◆ Assigned task
Once you reach the line containing "DecodeFrame s u := by" in the data below, restate each line word for word up to and including the one containing "(encodeTransform (Memory.read s.val s.hidden.i) s).2".

Collected data entries
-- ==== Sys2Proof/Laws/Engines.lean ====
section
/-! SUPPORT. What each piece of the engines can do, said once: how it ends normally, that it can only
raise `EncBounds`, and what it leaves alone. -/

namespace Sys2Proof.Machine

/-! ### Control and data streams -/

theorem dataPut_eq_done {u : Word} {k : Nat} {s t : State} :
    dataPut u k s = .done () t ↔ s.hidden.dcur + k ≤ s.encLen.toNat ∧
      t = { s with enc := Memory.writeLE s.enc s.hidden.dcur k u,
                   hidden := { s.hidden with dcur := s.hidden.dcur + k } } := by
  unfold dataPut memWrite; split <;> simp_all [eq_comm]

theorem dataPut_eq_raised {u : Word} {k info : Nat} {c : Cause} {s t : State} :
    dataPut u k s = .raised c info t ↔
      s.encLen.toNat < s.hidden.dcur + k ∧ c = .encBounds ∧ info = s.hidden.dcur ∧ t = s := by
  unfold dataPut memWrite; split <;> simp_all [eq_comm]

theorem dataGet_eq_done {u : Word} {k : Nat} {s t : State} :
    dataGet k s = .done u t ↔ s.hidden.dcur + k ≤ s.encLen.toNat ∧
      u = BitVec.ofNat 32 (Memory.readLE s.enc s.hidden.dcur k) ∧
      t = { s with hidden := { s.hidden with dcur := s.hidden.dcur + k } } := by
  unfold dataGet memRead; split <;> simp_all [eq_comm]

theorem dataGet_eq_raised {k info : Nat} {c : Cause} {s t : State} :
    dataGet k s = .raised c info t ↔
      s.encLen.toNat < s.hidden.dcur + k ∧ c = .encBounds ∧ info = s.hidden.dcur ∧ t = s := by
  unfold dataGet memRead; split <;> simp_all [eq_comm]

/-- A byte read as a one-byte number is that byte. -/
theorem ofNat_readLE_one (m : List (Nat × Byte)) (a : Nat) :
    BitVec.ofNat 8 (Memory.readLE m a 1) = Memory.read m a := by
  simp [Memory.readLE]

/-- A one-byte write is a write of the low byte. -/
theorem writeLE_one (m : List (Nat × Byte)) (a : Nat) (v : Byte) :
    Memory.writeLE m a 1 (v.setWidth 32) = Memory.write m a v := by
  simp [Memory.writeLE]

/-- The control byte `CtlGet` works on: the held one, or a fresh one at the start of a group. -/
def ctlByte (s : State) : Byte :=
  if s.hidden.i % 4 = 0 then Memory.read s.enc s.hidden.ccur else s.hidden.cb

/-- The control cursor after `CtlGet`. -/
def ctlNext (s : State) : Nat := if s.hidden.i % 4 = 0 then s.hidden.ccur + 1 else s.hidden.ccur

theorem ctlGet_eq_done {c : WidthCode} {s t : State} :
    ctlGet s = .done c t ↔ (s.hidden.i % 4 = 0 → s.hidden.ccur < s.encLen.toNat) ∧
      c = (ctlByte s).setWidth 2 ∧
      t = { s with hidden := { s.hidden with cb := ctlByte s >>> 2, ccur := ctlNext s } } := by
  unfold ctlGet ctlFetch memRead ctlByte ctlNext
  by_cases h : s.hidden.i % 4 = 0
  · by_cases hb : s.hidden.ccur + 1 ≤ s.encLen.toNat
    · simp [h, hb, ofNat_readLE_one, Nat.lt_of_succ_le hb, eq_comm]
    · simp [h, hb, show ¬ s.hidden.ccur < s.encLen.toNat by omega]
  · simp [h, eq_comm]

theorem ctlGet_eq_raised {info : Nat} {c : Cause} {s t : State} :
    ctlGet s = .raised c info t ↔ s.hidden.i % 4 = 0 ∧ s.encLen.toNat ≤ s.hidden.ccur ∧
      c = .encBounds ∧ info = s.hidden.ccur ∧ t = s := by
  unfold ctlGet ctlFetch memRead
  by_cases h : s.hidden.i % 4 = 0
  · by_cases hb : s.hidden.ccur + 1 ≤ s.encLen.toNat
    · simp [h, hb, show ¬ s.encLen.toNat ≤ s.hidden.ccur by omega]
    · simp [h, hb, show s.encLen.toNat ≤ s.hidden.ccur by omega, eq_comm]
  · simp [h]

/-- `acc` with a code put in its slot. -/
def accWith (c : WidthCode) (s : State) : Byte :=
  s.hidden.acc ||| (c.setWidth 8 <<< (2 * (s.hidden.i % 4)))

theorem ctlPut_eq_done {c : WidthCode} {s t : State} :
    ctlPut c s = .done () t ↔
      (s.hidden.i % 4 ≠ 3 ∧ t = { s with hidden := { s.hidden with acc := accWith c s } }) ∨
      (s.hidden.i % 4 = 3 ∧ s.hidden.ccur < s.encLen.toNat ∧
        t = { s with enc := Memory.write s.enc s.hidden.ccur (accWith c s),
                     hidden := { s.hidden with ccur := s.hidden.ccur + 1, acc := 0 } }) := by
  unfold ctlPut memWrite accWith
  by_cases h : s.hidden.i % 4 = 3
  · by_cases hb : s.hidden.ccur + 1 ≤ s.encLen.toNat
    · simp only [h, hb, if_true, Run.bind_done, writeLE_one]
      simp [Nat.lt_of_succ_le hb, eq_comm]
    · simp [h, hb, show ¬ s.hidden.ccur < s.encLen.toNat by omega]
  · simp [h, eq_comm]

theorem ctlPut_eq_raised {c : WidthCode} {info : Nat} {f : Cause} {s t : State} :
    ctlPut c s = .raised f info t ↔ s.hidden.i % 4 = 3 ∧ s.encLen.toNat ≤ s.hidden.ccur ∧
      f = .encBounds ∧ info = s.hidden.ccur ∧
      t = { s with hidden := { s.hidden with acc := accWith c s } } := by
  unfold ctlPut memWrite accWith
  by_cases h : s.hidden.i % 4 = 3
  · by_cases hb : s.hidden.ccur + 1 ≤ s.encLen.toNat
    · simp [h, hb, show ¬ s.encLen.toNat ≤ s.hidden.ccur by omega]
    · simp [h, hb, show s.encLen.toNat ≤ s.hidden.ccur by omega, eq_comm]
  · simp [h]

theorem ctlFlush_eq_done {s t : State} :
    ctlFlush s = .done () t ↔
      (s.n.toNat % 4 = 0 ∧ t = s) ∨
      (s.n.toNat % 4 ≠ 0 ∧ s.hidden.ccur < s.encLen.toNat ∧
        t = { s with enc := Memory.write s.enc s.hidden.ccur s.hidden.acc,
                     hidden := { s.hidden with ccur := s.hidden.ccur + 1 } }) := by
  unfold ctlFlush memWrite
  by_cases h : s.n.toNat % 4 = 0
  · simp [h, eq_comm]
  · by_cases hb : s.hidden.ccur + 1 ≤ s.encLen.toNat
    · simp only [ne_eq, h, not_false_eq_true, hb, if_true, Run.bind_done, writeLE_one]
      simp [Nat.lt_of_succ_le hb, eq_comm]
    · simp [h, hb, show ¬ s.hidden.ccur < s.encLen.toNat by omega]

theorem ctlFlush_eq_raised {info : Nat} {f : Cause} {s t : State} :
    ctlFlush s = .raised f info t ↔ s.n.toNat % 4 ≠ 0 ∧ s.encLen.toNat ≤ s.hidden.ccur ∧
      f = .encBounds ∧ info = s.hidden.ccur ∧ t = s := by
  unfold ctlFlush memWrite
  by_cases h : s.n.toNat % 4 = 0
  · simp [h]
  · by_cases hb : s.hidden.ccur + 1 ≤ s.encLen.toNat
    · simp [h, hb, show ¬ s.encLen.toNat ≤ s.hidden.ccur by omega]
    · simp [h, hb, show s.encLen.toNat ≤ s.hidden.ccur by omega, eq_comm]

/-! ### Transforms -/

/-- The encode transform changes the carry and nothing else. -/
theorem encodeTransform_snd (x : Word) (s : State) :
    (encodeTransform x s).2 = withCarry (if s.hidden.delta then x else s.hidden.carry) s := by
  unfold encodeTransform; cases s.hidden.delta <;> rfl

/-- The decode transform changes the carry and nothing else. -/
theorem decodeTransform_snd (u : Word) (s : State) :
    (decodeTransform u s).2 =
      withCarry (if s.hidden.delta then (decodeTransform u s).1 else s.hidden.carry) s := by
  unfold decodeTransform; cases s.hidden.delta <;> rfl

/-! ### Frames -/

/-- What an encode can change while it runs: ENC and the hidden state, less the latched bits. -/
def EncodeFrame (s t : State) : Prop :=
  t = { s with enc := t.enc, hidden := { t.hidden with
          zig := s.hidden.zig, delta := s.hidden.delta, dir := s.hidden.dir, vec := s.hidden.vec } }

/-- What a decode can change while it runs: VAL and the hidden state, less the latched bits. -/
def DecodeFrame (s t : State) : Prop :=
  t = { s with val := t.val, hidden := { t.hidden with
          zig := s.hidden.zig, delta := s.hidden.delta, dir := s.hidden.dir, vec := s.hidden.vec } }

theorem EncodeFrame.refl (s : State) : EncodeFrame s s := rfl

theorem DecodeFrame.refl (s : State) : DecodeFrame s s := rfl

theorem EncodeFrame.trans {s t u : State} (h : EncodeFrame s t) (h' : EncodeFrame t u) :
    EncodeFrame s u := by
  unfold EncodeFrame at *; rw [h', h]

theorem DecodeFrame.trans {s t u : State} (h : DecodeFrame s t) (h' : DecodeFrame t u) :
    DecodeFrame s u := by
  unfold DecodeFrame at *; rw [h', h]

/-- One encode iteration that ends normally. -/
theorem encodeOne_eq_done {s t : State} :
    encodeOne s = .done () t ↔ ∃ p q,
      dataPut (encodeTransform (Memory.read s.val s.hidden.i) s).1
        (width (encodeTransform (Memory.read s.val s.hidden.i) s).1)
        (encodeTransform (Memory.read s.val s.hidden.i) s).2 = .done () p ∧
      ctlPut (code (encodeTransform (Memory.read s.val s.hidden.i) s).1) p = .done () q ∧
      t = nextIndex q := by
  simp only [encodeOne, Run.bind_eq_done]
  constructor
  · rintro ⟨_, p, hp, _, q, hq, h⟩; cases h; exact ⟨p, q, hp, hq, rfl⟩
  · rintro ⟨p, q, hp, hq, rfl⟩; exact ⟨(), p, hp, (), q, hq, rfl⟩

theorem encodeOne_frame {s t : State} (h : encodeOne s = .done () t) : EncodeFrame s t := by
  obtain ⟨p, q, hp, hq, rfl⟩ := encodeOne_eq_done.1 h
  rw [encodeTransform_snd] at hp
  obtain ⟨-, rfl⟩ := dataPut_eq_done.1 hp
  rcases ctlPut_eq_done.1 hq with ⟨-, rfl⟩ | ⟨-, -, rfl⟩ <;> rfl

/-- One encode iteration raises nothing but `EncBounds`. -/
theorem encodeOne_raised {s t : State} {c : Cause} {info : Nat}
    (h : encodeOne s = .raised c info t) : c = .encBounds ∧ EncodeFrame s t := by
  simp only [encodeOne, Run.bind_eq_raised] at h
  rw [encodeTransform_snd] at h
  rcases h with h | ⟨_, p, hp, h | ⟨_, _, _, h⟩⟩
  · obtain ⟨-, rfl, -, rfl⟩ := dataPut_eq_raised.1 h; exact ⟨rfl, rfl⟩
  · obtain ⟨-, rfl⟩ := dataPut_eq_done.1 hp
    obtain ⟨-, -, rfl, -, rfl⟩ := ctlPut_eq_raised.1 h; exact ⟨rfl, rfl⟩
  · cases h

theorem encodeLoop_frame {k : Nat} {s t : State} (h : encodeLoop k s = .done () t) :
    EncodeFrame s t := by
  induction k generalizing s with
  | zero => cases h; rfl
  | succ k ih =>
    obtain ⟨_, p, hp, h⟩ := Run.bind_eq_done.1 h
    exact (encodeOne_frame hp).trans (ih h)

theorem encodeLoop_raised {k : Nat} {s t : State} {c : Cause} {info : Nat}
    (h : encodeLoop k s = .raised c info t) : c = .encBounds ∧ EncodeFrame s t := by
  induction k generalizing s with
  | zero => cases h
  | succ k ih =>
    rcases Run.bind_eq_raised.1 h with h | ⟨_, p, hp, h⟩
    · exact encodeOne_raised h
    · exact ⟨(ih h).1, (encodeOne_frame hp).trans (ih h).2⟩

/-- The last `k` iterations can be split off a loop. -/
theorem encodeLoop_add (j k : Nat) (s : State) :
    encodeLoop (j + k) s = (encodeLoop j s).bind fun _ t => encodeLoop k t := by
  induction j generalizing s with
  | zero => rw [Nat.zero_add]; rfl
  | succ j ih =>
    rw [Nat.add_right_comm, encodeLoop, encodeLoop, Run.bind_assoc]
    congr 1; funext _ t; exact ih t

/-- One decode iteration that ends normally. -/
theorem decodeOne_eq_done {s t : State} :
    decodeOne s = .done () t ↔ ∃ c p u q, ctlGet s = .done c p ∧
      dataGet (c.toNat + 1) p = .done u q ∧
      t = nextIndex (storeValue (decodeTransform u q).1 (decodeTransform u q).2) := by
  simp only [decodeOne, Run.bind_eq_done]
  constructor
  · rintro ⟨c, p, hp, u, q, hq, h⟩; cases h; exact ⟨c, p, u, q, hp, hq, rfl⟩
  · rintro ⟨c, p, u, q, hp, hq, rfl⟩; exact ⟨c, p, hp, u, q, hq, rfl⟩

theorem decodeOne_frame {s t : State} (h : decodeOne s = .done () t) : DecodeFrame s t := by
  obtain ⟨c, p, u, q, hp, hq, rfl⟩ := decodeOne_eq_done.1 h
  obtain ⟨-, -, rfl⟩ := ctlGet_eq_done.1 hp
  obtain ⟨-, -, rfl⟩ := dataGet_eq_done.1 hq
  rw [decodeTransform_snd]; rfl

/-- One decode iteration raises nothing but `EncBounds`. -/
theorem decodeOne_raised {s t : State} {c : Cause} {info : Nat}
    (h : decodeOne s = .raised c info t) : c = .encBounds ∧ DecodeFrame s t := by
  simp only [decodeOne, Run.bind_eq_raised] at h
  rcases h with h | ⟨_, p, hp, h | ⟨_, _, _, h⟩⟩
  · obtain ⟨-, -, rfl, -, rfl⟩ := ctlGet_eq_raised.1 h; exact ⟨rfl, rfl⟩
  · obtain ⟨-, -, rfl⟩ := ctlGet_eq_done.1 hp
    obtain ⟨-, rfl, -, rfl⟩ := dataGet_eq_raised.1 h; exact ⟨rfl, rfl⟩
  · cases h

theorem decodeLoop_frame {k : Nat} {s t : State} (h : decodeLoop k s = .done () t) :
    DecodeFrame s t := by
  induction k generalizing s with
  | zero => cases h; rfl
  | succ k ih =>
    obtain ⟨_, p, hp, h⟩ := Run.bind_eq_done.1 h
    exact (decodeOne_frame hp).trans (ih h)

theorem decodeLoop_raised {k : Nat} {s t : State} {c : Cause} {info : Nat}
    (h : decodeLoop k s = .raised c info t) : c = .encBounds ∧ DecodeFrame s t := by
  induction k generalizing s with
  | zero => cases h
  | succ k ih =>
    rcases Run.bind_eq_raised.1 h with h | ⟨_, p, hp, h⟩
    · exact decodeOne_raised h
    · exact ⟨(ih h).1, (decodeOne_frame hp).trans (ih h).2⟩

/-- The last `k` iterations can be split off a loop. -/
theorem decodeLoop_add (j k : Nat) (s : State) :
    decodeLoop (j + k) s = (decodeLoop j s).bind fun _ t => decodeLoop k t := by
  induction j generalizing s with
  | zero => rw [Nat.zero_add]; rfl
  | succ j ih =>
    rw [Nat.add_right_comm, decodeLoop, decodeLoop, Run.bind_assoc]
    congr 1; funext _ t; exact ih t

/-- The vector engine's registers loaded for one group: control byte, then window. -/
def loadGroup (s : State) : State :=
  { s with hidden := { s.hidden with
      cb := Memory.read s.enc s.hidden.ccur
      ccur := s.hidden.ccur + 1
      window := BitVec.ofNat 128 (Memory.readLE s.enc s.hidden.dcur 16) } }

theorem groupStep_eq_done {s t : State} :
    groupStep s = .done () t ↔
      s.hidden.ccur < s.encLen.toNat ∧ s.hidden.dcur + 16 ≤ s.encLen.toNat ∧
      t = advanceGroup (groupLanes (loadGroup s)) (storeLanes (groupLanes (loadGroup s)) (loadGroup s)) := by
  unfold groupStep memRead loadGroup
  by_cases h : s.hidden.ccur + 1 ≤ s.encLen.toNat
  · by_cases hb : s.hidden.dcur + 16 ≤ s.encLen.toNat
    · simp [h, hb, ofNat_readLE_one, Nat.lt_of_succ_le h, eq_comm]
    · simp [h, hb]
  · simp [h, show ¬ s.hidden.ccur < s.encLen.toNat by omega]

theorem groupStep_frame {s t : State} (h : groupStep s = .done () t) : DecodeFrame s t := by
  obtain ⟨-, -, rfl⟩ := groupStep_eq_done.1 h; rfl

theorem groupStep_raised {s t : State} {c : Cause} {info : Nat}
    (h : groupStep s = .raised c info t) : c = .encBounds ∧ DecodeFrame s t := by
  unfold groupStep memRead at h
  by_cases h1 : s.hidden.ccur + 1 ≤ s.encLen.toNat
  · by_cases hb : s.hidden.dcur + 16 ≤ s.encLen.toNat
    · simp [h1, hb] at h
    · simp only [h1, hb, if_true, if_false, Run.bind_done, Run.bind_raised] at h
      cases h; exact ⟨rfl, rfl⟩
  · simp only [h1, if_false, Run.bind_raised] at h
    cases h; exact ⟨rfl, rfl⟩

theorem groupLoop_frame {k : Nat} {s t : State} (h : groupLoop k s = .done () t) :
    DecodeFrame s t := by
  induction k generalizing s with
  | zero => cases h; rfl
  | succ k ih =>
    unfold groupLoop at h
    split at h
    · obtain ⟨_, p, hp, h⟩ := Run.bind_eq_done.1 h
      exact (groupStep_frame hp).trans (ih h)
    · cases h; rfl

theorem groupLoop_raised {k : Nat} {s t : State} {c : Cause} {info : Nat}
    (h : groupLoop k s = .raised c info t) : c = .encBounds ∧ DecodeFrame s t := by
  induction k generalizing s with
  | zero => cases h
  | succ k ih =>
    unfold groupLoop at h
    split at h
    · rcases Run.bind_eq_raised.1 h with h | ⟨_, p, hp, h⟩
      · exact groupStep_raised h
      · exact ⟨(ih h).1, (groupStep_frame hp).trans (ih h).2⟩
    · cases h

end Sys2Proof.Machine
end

--

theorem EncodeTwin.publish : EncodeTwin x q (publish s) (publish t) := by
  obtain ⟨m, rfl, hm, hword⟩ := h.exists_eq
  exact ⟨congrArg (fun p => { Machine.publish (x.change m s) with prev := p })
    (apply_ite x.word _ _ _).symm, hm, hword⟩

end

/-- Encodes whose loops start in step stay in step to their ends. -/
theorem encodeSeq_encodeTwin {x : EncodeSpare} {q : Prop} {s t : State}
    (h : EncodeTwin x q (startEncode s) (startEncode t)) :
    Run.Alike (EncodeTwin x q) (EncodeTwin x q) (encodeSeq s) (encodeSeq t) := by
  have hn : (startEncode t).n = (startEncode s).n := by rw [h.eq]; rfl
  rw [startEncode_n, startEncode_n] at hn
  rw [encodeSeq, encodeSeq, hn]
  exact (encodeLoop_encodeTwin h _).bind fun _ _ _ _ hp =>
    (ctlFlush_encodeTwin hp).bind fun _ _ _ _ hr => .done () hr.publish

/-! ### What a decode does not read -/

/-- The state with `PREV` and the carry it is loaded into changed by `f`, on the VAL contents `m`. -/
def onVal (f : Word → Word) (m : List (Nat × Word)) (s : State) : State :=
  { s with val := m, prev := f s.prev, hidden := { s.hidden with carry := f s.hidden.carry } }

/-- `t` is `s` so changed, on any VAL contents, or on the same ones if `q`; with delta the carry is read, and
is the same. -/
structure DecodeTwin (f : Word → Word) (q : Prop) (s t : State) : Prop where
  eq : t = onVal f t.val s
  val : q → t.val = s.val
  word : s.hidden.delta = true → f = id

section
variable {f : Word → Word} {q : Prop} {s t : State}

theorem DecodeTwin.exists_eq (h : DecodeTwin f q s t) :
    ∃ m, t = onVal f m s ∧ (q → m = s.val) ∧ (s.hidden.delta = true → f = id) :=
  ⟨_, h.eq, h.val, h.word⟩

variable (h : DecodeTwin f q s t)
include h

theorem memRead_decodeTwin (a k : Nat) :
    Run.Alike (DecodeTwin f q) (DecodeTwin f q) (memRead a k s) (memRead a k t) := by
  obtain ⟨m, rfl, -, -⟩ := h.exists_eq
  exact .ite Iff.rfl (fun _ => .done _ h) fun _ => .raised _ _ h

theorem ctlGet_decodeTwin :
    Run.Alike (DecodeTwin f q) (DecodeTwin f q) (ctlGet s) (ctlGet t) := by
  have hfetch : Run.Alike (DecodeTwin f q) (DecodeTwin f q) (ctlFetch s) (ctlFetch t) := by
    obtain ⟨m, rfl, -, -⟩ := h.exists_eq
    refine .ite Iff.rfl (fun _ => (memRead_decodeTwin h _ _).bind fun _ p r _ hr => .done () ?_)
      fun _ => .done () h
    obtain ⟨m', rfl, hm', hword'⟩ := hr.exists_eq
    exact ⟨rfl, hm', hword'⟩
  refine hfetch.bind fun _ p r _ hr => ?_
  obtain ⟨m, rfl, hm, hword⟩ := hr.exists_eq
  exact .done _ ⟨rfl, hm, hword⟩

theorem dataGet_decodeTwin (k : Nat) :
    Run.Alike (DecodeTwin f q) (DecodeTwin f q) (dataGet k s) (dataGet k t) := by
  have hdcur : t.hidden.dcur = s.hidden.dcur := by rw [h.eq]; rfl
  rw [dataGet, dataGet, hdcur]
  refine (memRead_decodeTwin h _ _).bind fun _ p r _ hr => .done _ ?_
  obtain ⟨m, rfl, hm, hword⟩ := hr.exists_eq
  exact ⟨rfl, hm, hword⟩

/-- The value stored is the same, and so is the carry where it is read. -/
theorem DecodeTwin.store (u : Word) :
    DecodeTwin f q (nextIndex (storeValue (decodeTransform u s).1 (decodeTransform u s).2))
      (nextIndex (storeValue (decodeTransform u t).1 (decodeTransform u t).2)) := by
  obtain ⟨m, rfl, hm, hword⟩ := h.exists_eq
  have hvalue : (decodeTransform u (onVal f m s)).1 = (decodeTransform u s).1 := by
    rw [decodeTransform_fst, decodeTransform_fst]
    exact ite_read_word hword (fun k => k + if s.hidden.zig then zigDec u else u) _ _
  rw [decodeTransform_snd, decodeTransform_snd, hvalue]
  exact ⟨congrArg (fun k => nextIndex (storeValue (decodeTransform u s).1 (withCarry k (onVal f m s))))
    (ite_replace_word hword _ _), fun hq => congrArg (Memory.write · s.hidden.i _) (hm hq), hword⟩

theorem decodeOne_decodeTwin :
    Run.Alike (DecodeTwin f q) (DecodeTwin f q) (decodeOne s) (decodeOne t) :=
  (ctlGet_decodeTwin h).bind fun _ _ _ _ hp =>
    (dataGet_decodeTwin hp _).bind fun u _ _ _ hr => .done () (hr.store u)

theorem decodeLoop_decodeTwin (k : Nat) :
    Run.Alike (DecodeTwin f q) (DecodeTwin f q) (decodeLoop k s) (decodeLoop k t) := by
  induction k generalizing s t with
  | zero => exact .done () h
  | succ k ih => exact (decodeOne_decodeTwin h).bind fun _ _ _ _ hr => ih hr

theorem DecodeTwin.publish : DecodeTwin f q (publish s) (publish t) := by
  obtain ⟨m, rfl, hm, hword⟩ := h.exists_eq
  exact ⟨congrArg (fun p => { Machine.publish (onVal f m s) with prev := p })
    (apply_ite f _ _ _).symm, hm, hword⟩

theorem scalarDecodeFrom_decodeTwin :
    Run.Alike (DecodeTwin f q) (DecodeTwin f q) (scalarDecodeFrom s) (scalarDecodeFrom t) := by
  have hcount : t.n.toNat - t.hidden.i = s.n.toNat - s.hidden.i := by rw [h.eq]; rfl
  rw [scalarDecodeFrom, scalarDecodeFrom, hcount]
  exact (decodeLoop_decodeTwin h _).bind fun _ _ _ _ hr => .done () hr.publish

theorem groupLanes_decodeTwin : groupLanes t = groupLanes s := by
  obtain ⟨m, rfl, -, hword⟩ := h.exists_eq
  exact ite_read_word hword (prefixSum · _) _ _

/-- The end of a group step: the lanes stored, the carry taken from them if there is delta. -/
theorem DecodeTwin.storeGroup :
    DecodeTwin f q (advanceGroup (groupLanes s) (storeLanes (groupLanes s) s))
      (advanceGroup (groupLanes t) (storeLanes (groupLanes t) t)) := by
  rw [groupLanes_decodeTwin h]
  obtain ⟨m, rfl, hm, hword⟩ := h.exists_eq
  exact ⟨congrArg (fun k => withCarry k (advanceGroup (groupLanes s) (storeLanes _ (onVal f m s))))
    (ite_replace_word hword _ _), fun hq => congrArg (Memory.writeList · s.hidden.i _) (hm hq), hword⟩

---

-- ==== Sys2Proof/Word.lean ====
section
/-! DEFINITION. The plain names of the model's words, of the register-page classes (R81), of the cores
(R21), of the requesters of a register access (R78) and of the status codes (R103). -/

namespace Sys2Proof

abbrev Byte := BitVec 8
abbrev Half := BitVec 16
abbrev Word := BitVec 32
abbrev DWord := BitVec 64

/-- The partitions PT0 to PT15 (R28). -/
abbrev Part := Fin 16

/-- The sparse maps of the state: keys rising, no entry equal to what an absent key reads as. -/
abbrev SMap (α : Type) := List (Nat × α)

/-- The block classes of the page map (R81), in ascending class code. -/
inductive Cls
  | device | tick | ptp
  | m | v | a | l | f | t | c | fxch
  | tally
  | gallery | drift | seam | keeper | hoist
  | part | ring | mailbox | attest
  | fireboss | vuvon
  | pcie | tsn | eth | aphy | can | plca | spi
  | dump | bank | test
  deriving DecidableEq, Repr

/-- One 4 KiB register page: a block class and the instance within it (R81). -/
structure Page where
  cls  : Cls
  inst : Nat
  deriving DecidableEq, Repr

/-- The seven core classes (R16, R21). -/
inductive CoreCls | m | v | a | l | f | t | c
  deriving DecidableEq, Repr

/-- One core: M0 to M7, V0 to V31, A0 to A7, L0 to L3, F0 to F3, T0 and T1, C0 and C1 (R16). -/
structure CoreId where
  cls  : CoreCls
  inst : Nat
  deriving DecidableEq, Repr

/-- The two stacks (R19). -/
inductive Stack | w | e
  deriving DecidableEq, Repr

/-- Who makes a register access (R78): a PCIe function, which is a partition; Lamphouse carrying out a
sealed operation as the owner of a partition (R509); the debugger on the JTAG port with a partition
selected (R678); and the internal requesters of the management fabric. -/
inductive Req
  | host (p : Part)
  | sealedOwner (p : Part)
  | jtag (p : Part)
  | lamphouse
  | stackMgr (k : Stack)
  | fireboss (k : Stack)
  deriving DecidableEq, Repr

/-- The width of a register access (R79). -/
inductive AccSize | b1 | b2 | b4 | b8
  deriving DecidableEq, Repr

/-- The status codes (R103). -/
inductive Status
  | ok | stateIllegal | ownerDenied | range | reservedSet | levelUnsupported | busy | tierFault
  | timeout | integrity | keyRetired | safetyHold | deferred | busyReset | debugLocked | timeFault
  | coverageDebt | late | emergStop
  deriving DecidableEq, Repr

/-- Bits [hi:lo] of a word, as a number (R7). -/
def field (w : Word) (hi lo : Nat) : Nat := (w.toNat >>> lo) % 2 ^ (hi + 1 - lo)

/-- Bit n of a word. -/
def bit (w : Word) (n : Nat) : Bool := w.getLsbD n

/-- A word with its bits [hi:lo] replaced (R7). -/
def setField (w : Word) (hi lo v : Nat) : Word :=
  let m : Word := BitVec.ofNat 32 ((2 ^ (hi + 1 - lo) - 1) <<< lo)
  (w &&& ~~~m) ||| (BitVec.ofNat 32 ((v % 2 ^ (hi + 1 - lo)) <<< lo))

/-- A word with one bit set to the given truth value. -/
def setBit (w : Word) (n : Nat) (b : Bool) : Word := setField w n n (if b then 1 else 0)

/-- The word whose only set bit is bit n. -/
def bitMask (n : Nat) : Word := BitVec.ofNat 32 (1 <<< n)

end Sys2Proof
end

◆ Finished exercise
    DecodeFrame s u := by
  unfold DecodeFrame at *; rw [h', h]

/-- One encode iteration that ends normally. -/
theorem encodeOne_eq_done {s t : State} :
    encodeOne s = .done () t ↔ ∃ p q,
      dataPut (encodeTransform (Memory.read s.val s.hidden.i) s).1
        (width (encodeTransform (Memory.read s.val s.hidden.i) s).1)
        (encodeTransform (Memory.read s.val s.hidden.i) s).2 = .done () p ∧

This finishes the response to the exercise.